_Given entries_:
-- ==== Sys2Proof/Certificates/Slice0/Obligations.lean ====
section
/-! DEFINITION. The statements about the machine, each from the rules its docstring names. Every quantifier over states ranges
over every setting of the OPEN parameters, since they stand in the state (log entry 3), and over every initial context. Where the
execution layer writes a free value (log entries 4 and 5), no statement says which. -/

open Sys2Proof Sys2Proof.Machine

/-! ### Encoding -/

/-- R73: an encoder inverts the decoder on every constructible instruction, and gives back the word of every decoded one, up to
bit 6 of a SingleOperand word under SINGLE_BW_BIT = 5, where the width flag is the high bit of the mode code. -/
def Obligations.EncodeAndDecodeAreInverse : Prop :=
  (∀ (p : Config.Params) (i : Instr), i.wellFormed p = true → decode p (encode p i) = .ok i) ∧
  (∀ (p : Config.Params) (w : Word) (i : Instr), decode p w = .ok i →
    i.wellFormed p = true ∧
    (p.singleBwBit = .six ∨ i.format ≠ .singleOperand → encode p i = w) ∧
    (p.singleBwBit = .five → i.format = .singleOperand →
      encode p i ||| 0x0040 = w ||| 0x0040 ∧
      ∃ b op, i.operands = [op] ∧ b = w.getLsbD 5 ∧ b = op.mode.highCode))

/-- 30_encoding.md section 1: the word ranges of the three formats under each reading (the counts of R50's table are not
stated). -/
def Obligations.FormatsHoldTheirWordRanges : Prop :=
  ∀ w : Word,
    (classify .msp430 w = .singleOperand ↔ 0x1000 ≤ w.toNat ∧ w.toNat ≤ 0x13FF) ∧
    (classify .msp430 w = .jump ↔ 0x2000 ≤ w.toNat ∧ w.toNat ≤ 0x3FFF) ∧
    (classify .lsbFirstLiteral w = .singleOperand ↔ 0x2000 ≤ w.toNat ∧ w.toNat ≤ 0x23FF) ∧
    (classify .lsbFirstLiteral w = .jump ↔ 0x2400 ≤ w.toNat ∧ w.toNat ≤ 0x3FFF) ∧
    (classify .msbFirstLiteral w = .singleOperand ↔ 0x1000 ≤ w.toNat ∧ w.toNat ≤ 0x13FF) ∧
    (classify .msbFirstLiteral w = .jump ↔ 0x8000 ≤ w.toNat ∧ w.toNat ≤ 0x9FFF)

/-- R150: exactly the words of its table raise UnknownOpcode, each recording its format, its opcode field's value and the whole
word; a Jump never raises it; and it is raised by decode only, before any operand is resolved, so the step leaves ctx0, and a step
that fails so has a word at its pc that decode refuses with that record. -/
def Obligations.UnknownOpcodeWordsAreTheTabledOnes : Prop :=
  (∀ (p : Config.Params) (w : Word), (∃ u, decode p w = .error u) ↔
    match p.reading with
    | .msp430 => w.toNat ≤ 0x0FFF ∨ (0x1380 ≤ w.toNat ∧ w.toNat ≤ 0x13FF) ∨ (0x1400 ≤ w.toNat ∧ w.toNat ≤ 0x1FFF)
    | .lsbFirstLiteral => w.toNat ≤ 0x1FFF ∨ (0x2380 ≤ w.toNat ∧ w.toNat ≤ 0x23FF)
    | .msbFirstLiteral => w.toNat ≤ 0x0FFF ∨ (0x1380 ≤ w.toNat ∧ w.toNat ≤ 0x13FF) ∨ (0x1400 ≤ w.toNat ∧ w.toNat ≤ 0x3FFF)) ∧
  (∀ (p : Config.Params) (w : Word) (u : UnknownOpcode), decode p w = .error u →
    u.format = classify p.reading w ∧ u.format ≠ .jump ∧ u.word = w ∧
    (u.format = .singleOperand → u.code = w.toNat / 128 % 8) ∧ (u.format = .doubleOperand → u.code = w.toNat / 4096)) ∧
  (∀ (s ctx0 : State) (w : Word) (u : UnknownOpcode), s.fetchInstruction = .ok (w, ctx0) → decode s.params w = .error u →
    step s = .fault (.raised (.unknownOpcode u.format u.code w) ctx0)) ∧
  (∀ (s c : State) (f : Format) (code : Nat) (w : Word), step s = .fault (.raised (.unknownOpcode f code w) c) →
    s.mem.word s.pc = w ∧ decode s.params w = .error ⟨f, code, w⟩) ∧
  (∀ (i : Instr) (s c : State) (f : Format) (code : Nat) (w : Word),
    exec i s ≠ .fault (.raised (.unknownOpcode f code w) c))

/-- R64: the register number alone chooses the alphabet of every operand of every decoded instruction; within a register the mode
code and the tag determine each other; codes 1 and 2 mean what R64 says. -/
def Obligations.RegisterNumberChoosesTheAlphabet : Prop :=
  (∀ (p : Config.Params) (w : Word) (i : Instr) (op : OperandRef), decode p w = .ok i → op ∈ i.operands →
    (op.reg = 3 → op.mode ∈ [ModeTag.const0, .const1, .const2, .constNeg1]) ∧
    (op.reg = 2 → op.mode ∈ [ModeTag.direct, .absoluteAddressing, .const4, .const8])) ∧
  (∀ (r r' : Reg) (c c' : BitVec 2), r = r' → modeOf r c = modeOf r' c' → c = c') ∧
  (∀ r : Reg, r ≠ 2 → r ≠ 3 → modeOf r 1 = .indexed ∧ modeOf r 2 = .indirect) ∧
  (modeOf 2 1 = .absoluteAddressing ∧ modeOf 2 2 = .const4 ∧ modeOf 3 1 = .const1 ∧ modeOf 3 2 = .const2)

/-- 95_test_vectors.md L2.2: a word of each family, and words that only one setting of a parameter reads so. -/
def Obligations.TabledWordsDecodeAsWritten : Prop :=
  decode .default 0x107F = .ok (.rrc true ⟨15, .indirectIncrement⟩) ∧
  decode .default 0x12B0 = .ok (.call false ⟨0, .indirectIncrement⟩) ∧
  decode { Config.Params.default with singleBwBit := .five } 0x12B0 = .ok (.call true ⟨0, .indirectIncrement⟩) ∧
  decode .default 0x2434 = .ok (.jeq 52) ∧
  decode .default 0x2E00 = .ok (.jc 0xFE00) ∧
  decode { Config.Params.default with reading := .lsbFirstLiteral } 0x2000 = .ok (.rrc false ⟨0, .direct⟩) ∧
  decode { Config.Params.default with reading := .msbFirstLiteral } 0x8000 = .ok (.jne 0) ∧
  decode .default 0x4392 = .ok (.mov ⟨3, .const1⟩ false ⟨2, .absoluteAddressing⟩) ∧
  decode .default 0xFFFF = .ok (.and ⟨15, .indirectIncrement⟩ true ⟨15, .indexed⟩)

_Task objective_:
Search the entries for "over" and show every line that has it.

_Output for this exercise_:
/-! DEFINITION. The statements about the machine, each from the rules its docstring names. Every quantifier over states ranges
over every setting of the OPEN parameters, since they stand in the state (log entry 3), and over every initial context. Where the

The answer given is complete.